Der Gedanke ist ja auch zu verlockend: Während bei anderen Parteien bloß Parteimitglieder oder Delegierte die Listen für die Wahlen festlegen können, dürfen das bei den Grünen auch Menschen, die nicht Mitglied sind, sondern bloß "Unterstützer". Diese Spezies braucht dazu nicht mehr als ein Schreiben an den Grünen Klub mit dem Ersuchen um Anerkennung. Von dieser Regelung nahm bisher kaum jemand Notiz. Die Zahl der wahlberechtigten Unterstützer lag bei etwa 30.

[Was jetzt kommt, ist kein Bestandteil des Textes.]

-- ==== Sys2Proof/Machine/Conv.lean ====
section
/-! DEFINITION. Conversions (03 R77, R90 to R95; 05 R139, R140), codebook elements (05 R141, R142), and the keyed
instructions HAD, HADINV and RAND (04 R109 to R111; 05 R143, R144). -/
namespace Sys2Proof.Machine

/-- One element converted from type `st` to type `dt` (03 R90): bits and flags (03 R95). -/
def cvtElem (st dt : BitVec 4) (rnd : Nat) (satInf intSat : Bool) (c : Nat) : Nat × BitVec 6 :=
  let ws := tyBits st
  let wd := tyBits dt
  if st = dt then (c, 0)
  else if isInt st then
    let x := ival (isSigned st) ws c
    if isInt dt then (narrow intSat (isSigned dt) wd x, 0)
    else if x = 0 then (0, 0)
    else roundF (fmtOf dt) rnd (decide (x < 0)) x.natAbs 0
  else
    let v := decodeF (fmtOf st) c
    if isInt dt then
      let sg := isSigned dt
      match v with
      | .nan _ | .nonreal => (0, fNV)
      | .inf neg => (truncI wd (if neg then imin sg wd else imax sg wd), fNV)
      | .zero _ => (0, 0)
      | .num neg m e =>
        let (x, ix) := roundInt rnd neg m e
        if x < imin sg wd then (truncI wd (imin sg wd), fNV)
        else if imax sg wd < x then (truncI wd (imax sg wd), fNV)
        else (truncI wd x, flagIf ix fIX)
    else
      let f := fmtOf dt
      match v with
      | .nonreal => (nanBits f, 0)
      | .nan q => (nanBits f, flagIf q fNV ||| flagIf (isTapF f) fNR)
      | .inf neg =>
        if isTapF f then
          (if satInf then ((if neg then 2 ^ (wd - 1) + 1 else 2 ^ (wd - 1) - 1), fSA) else (nanBits f, fNR))
        else (infBits neg f, 0)
      | .zero neg => (zeroBits (neg && !isTap st) f, 0)
      | .num neg m e => roundF f rnd neg m e

/-- CVT (05 R139). -/
def execCvt (d : Dst) (a b : Src) (st : BitVec 4) (s : State) : Host.Outcome State Fault Refusal :=
  s.lane (fun t =>
      { d := d, a := some a, b := some b, elems := false, readsD := decide (tyBits t.ety < tyBits st)
        badType := decide (13 ≤ st.toNat) || decide (13 ≤ t.ety.toNat) })
    (lanewise (fun t a b _ dv =>
      let ws := tyBits st
      let wt := tyBits t.ety
      let ns := perLane ws
      let nt := perLane wt
      let o := b.toNat % 64 % (max ns nt / min ns nt)
      let cv (i : Nat) := cvtElem st t.ety t.ernd t.satInf t.intSat (elem ws a i)
      let n := min ns nt
      let base := if nt < ns then o * nt else 0
      let fl := (List.range n).foldl (fun x i => x ||| (cv (base + i)).2) 0
      if nt ≤ ns then (ofElems wt (fun i => (cv (base + i)).1), fl)
      else (ofElems wt (fun i => if o * ns ≤ i ∧ i < o * ns + ns then (cv (i - o * ns)).1 else elem wt dv i), fl)))

/-- PACK and UNPK refuse CB4, reserved codes, and widths that do not differ by two (05 R140). -/
def packTy (wide slim : BitVec 4) : Bool :=
  decide (13 ≤ wide.toNat) || decide (13 ≤ slim.toNat) || !decide (tyBits wide = 2 * tyBits slim)

/-- PACK (05 R140). -/
def execPack (d : Dst) (a b : Src) (st : BitVec 4) (s : State) : Host.Outcome State Fault Refusal :=
  s.lane (fun t => { d := d, a := some a, b := some b, bty := some st, badType := packTy st t.ety })
    (lanewise (fun t a b _ _ =>
      let ws := tyBits st
      let ns := perLane ws
      let cv (i : Nat) := cvtElem st t.ety t.ernd t.satInf t.intSat (if i < ns then elem ws a i else elem ws b (i - ns))
      (ofElems (tyBits t.ety) (fun i => (cv i).1), (List.range (2 * ns)).foldl (fun x i => x ||| (cv i).2) 0)))

/-- Elements `base` to `base` + nt - 1 of a lane's value widened (05 R140). -/
def unpkHalf (st : BitVec 4) (t : Seat) (a : Word) (base : Nat) : Word × BitVec 6 :=
  let wt := tyBits t.ety
  let cv (i : Nat) := cvtElem st t.ety t.ernd t.satInf t.intSat (elem (tyBits st) a (base + i))
  (ofElems wt (fun i => (cv i).1), (List.range (perLane wt)).foldl (fun x i => x ||| (cv i).2) 0)

/-- UNPK (05 R140): x(D) takes the lower half and enters the latches, x(D+1) the upper half. -/
def execUnpk (d : Dst) (a : Src) (st : BitVec 4) (s : State) : Host.Outcome State Fault Refusal :=
  s.run fun sid t => do
    let o : LaneOp := { d := d, a := some a, illegal := d.nw || decide (30 ≤ d.dr.toNat), badType := packTy t.ety st }
    s.laneCheck sid t o
    let (e, s1) ← s.readPorts sid t (o.srcs t)
    portPois e t.act
    let i := s.laneIn t o e.v
    let n := perLane (tyBits t.ety)
    let lo : Lanes (Word × BitVec 6) := tab 64 (fun l => unpkHalf st t (vget 0 i.a l) 0)
    let hi : Lanes (Word × BitVec 6) := tab 64 (fun l => unpkHalf st t (vget 0 i.a l) n)
    let fl := gatherFlags t.gov (fun l => (vget (0, 0) lo l).2 ||| (vget (0, 0) hi l).2)
    let s2 := s1.afterReads sid t (o.srcs t) (o.reads t) fl d.dr.toNat
    let s3 ← s2.putLane sid t d t.gov (fun l => (vget (0, 0) lo l).1)
    let s4 := s3.writeX sid (d.dr.toNat + 1) (if t.ezero then BitVec.allOnes 64 else t.gov)
      (fun l => if t.gov.getLsbD l then (vget (0, 0) hi l).1 else 0)
    return s4.next sid

/-! ### Codebooks -/

/-- Entry `j` of a codebook register. -/
def Seat.cbEntry (t : Seat) (n j : Nat) : BitVec 16 := vget 0 (vget (vrep 16 0) t.cb n) j

/-- A real's value in units of 2^-200, exact for BF16 and F32 (03 R78: every value is a multiple of 2^-149). -/
def Val.units : Val → Int
  | .num neg m e => let k : Int := (m * 2 ^ (e + 200).toNat : Nat); if neg then -k else k
  | _ => 0

/-- An order of values for the search of an infinite input: −Inf, the reals, +Inf. -/
def Val.rank : Val → Int × Int
  | .inf true => (-1, 0)
  | .inf false => (1, 0)
  | v => (0, v.units)
def rankLt (a b : Int × Int) : Bool := decide (a.1 < b.1) || (decide (a.1 = b.1) && decide (a.2 < b.2))

/-- The code whose entry satisfies "better than the best so far" first (05 R141: ties to the lowest code). -/
def bestCode (better : Val → Val → Bool) (es : Nat → Val) : Nat :=
  (List.range 16).foldl (fun best j => if better (es j) (es best) then j else best) 0

/-- QCB of one F32 element (05 R141): its code and flags. -/
def qcbElem (es : Nat → Val) (e : Val) : Nat × BitVec 6 :=
  let differ (j : Nat) : Bool := !decide ((es j).rank = e.rank)
  match e with
  | .nan _ | .nonreal => (0, fNV)
  | .inf true =>
    let j := bestCode (fun a b => rankLt a.rank b.rank) es
    (j, flagIf (differ j) fIX)
  | .inf false =>
    let j := bestCode (fun a b => rankLt b.rank a.rank) es
    (j, flagIf (differ j) fIX)
  | e =>
    let dist (v : Val) : Int := ((v.units - e.units).natAbs : Int)
    let j := bestCode (fun a b => !a.isInf && (b.isInf || decide (dist a < dist b))) es
    (j, flagIf (differ j) fIX)

/-- QCB (05 R141). -/
def execQcb (d : Dst) (a b : Src) (n : BitVec 2) (s : State) : Host.Outcome State Fault Refusal :=
  s.lane (fun _ => { d := d, a := some a, b := some b, elems := false, readsD := true })
    (lanewise (fun t a b _ dv =>
      let es (j : Nat) := decodeF (.ieee 8) (t.cbEntry n.toNat j).toNat
      let c0 := qcbElem es (decodeF f32 (elem 32 a 0))
      let c1 := qcbElem es (decodeF f32 (elem 32 a 1))
      let o := b.toNat % 8
      (ofElems 4 (fun i => if i = 2 * o then c0.1 else if i = 2 * o + 1 then c1.1 else elem 4 dv i), c0.2 ||| c1.2)))

/-- DQCB (05 R142). -/
def execDqcb (d : Dst) (a b : Src) (n : BitVec 2) (s : State) : Host.Outcome State Fault Refusal :=
  s.lane (fun _ => { d := d, a := some a, b := some b, elems := false })
    (lanewise (fun t a b _ _ =>
      let o := b.toNat % 4
      (ofElems 16 (fun i => (t.cbEntry n.toNat (elem 4 a (4 * o + i))).toNat), 0)))

/-! ### Keyed transforms -/

/-- mix (04 R109): the SplitMix64 finaliser of the key advanced by the counter. -/
def mix (key c : Word) : Word :=
  let z := key + (c + 1) * 0x9E3779B97F4A7C15#64
  let z := (z ^^^ (z >>> 30)) * 0xBF58476D1CE4E5B9#64
  let z := (z ^^^ (z >>> 27)) * 0x94D049BB133111EB#64
  z ^^^ (z >>> 31)

/-- The sign of lane `l`, element `p` (04 R110): whether it flips. -/
def hadSign (seed base : Word) (l p : Nat) : Bool := (mix seed (base + BitVec.ofNat 64 (l + 64 * p))).getLsbD 0

/-- The number of set bits of a lane number. -/
def popc6 (n : Nat) : Nat := epopc 6 n

/-- y_i of 04 R111, or its inverse (05 R143), for one element position; `xs` are the input lanes' elements. σ_i signs each
term of an inverse, and a sum of zero has the sign that 04 R99 gives that sum (log 101). -/
def hadOut (f : Fmt) (rnd : Nat) (inv : Bool) (sg : Nat → Bool) (xs : Nat → Val) (i : Nat) : Nat × BitVec 6 :=
  let terms := (List.range 64).map (fun j =>
    let flip := (popc6 (i &&& j) % 2 == 1) != (if inv then sg i else sg j)
    if flip then (xs j).negate else xs j)
  sumTerms f rnd (-3) ((List.range 64).map xs) terms

/-- The scalar in broadcast form that a source names, or none (05 R143, R148). -/
def Src.bcast (a : Src) : Option Nat := if a.l && decide (16 ≤ a.n.toNat) then some (a.n.toNat - 16) else none

/-- The lanes that supply their register to a cross-lane instruction (04 R111, 05 R145): launched and not exited. -/
def supply (t : Seat) (v : Lanes Word) : Lanes Word := tab 64 (fun l => if t.live.getLsbD l then vget 0 v l else 0)

/-- A scalar's value, a free one where it is dead (02 R62). -/
def State.sval (s : State) (t : Seat) (k n : Nat) : Word := if t.sdead.getLsbD n then s.free (64 * k) else t.sr n

/-- HAD and HADINV (05 R143, 04 R111). -/
def State.had (s : State) (inv : Bool) (d : Dst) (a b : Src) : Host.Outcome State Fault Refusal :=
  s.run fun sid t => do
    let n := (Src.bcast b).getD 0
    let o : LaneOp := { d := d, a := some a, b := some b, illegal := (Src.bcast b).isNone, badType := floatTy t
                        rd := some t.live, once := true, second := some (n + 1) }
    s.laneCheck sid t o
    let (e, s1) ← s.readPorts sid t (o.srcs t)
    portPois e t.live
    let i := s.laneIn t o e.v
    let seed := vget 0 i.b 0
    let base := s.sval t 2 (n + 1)
    let w := tyBits t.ety
    let f := fmtOf t.ety
    let xs := supply t i.a
    let outs : Lanes (Word × BitVec 6) := tab 64 (fun l =>
      if t.gov.getLsbD l then
        let rs := (List.range (perLane w)).map (fun p =>
          hadOut f t.ernd inv (fun j => hadSign seed base j p) (fun j => decodeF f (elem w (vget 0 xs j) p)) l)
        (ofElems w (fun p => (rs.getD p (0, 0)).1), rs.foldl (fun x r => x ||| r.2) 0)
      else (0, 0))
    let s2 := s1.afterReads sid t (o.srcs t) (o.reads t) (gatherFlags t.gov (fun l => (vget (0, 0) outs l).2)) d.dr.toNat
    let s2 := s2.useFree (if t.sdead.getLsbD (n + 1) then 64 * 5 else 0)
    let s3 ← s2.putLane sid t d t.gov (fun l => (vget (0, 0) outs l).1)
    return s3.next sid

/-- HAD (05 R143). -/
def execHad (d : Dst) (a b : Src) (s : State) : Host.Outcome State Fault Refusal := s.had false d a b
/-- HADINV (05 R143). -/
def execHadinv (d : Dst) (a b : Src) (s : State) : Host.Outcome State Fault Refusal := s.had true d a b

/-- RAND (05 R144). -/
def execRand (d : Dst) (a b : Src) (s : State) : Host.Outcome State Fault Refusal :=
  s.lane (fun _ => { d := d, a := some a, b := some b, elems := false })
    (fun _ i => (fun l => mix (vget 0 i.a l) (vget 0 i.b l * 64 + BitVec.ofNat 64 l), 0))

end Sys2Proof.Machine
end

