/-- A walk to the header's page or to one of its ring waits (07 R197, 14 R364). -/
def State.walksWait (s : State) (p : Nat) (hdr : Word) : Bool :=
  (hdr :: s.ringPages p hdr).any (fun va => s.xlate p (s.walker p) va .read == .wait)

/-- A queue registered by the supervisor of a partition that exists (09 R254; 13 R320); one whose header cannot be read
yet is brought again (log 9). -/
def State.register (s : State) (p : Nat) (hdr : Word) : State :=
  if !(s.part p).en then s
  else
    let s := s.metHeader p hdr
    if !s.hdrOpen p hdr || s.walksWait p hdr then s
    else
      match s.queue p hdr, s.capture p hdr with
      | none, some q => s.setPart p { s.part p with queues := (s.part p).queues ++ [q] }
      | _, _ => s

/-- QUEUE_REGISTER (09 R254): the queue stands behind those registered before it (10 R265). -/
def execQueueRegister (p : Fin 8) (hdr : Word) (s : State) : Host.Outcome State Fault Refusal :=
  .next (s.byPort (fun s => s.register p hdr))

/-- A queue's HALT cleared (09 R263). -/
def State.clearHalt (s : State) (p : Nat) (hdr : Word) : State :=
  match s.queue p hdr with
  | none => s
  | some q =>
    let s := s.metHeader p hdr
    if s.hdrHeld q || s.walksWait p hdr then s
    else
      let q1 := match s.capture p hdr with
        | some c => { q with base := c.base, log2n := c.log2n, pages := c.pages, kind := c.kind, engine := c.engine }
        | none => q
      (s.hdrPut q 0x0C 4 (s.status q / 2 * 2)).setQueue p q1.unstall

/-- QUEUE_HALT_CLEAR (09 R263): HALT clears, the fields the supervisor may have rewritten are captured again, and the
queue reads its slot again. -/
def execQueueHaltClear (p : Fin 8) (hdr : Word) (s : State) : Host.Outcome State Fault Refusal :=
  .next (s.byPort (fun s => s.clearHalt p hdr))

/-! ### QPUT (09 R255) -/

/-- The packet that a register's lanes 0 to 7 supply: lanes not live supply zero. -/
def State.qputPacket (s : State) (t : Seat) (b : Src) : Vector Word 8 :=
  let v := s.srcVal t false (vrep 64 0) 1 b
  tab 8 (fun l => if t.live.getLsbD l then vget 0 v l else 0)

/-- The header that a QPUT names, checked as a global load (09 R255, step 1), both its sectors where it is one; not again
once the row has claimed its slot, for then the instruction has made an access (08 R233). -/
def State.qputQueue (s : State) (sid : Nat) (t : Seat) (hdr : Word) : Except Stop (Queue × State) := do
  let p := t.bind.part
  let foreign : Except Stop (Queue × State) := freezeC vQUEUE_FOREIGN hdr
  if hdr.getLsbD 63 then
    match s.xlate p (sidCore sid / 8) hdr .read with
    | .vio c => freezeC c hdr
    | _ => foreign
  else
    let q := s.queue p hdr
    let (_, s1) ←
      if t.qput.isSome then .ok ([], s)
      else
        s.gcheck p (sidCore sid / 8) (some sid) ((0, hdr) :: (if q.isSome then [(0, hdr + 32)] else [])) [] 8 false true
          (loadOp 8)
    match q with
    | none => foreign
    | some q => if q.ext then foreign else return (q, s1)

Was nun aber tun mit den neu hinzugekommenen 370 Stimmen, die mit Leichtigkeit die 400 normalen Basis-Mitglieder überstimmen könnten? Im Rathausklub entstand die Sorge, eine liberale Gruppierung innerhalb der Grünen könnte sich mit unlauteren Mitteln an die Macht "putschen". Entsprechende Äußerungen gab es unter anderem von Gemeinderat David Ellensohn, der die relative Mehrheit der "Linken" im Klub gefährdet sah. Andere Grüne wähnten schon einen Comebackversuch des ehemaligen Grünen-Chefs Christoph Chorherr zulasten von Maria Vassilakou oder die Wahlbewegung eines kurdischen Clans, der zwei seiner Mitglieder gerne an aussichtsreicher Stelle auf der Liste platziert hätte.

Bloggers Fluch

Wie sich nach kurzen Nachforschungen herausstellte, handelte es sich bei den unwillkommenen Unterstützern um Internet-Piloten, die die Plattform "Grüne Vorwahlen" ins Leben gerufen hatten, "weil die Grünen Veränderung brauchen". Die Initiatoren greifen unter anderem massiv den angeblich nicht existierenden Wahlkampf der grünen Kandidaten an. Ziel sei es, "die nicht gezogenen Schlüsse aus der Nationalratswahlen im Herbst oder verpasste Chancen bei der Europawahl" zu thematisieren. Im grünen Sekretariat will man festgestellt haben, dass mehrere Unterstützungserklärungen zwar verschiedene Namen aufwiesen, aber nur eine Handschrift. Die Reaktion der Parteiführung: Ein Drittel der Blogger wurde aufgenommen, der Rest muss seine plötzliche Liebe für die Grünen begründen und kann abgewiesen werden. (tan)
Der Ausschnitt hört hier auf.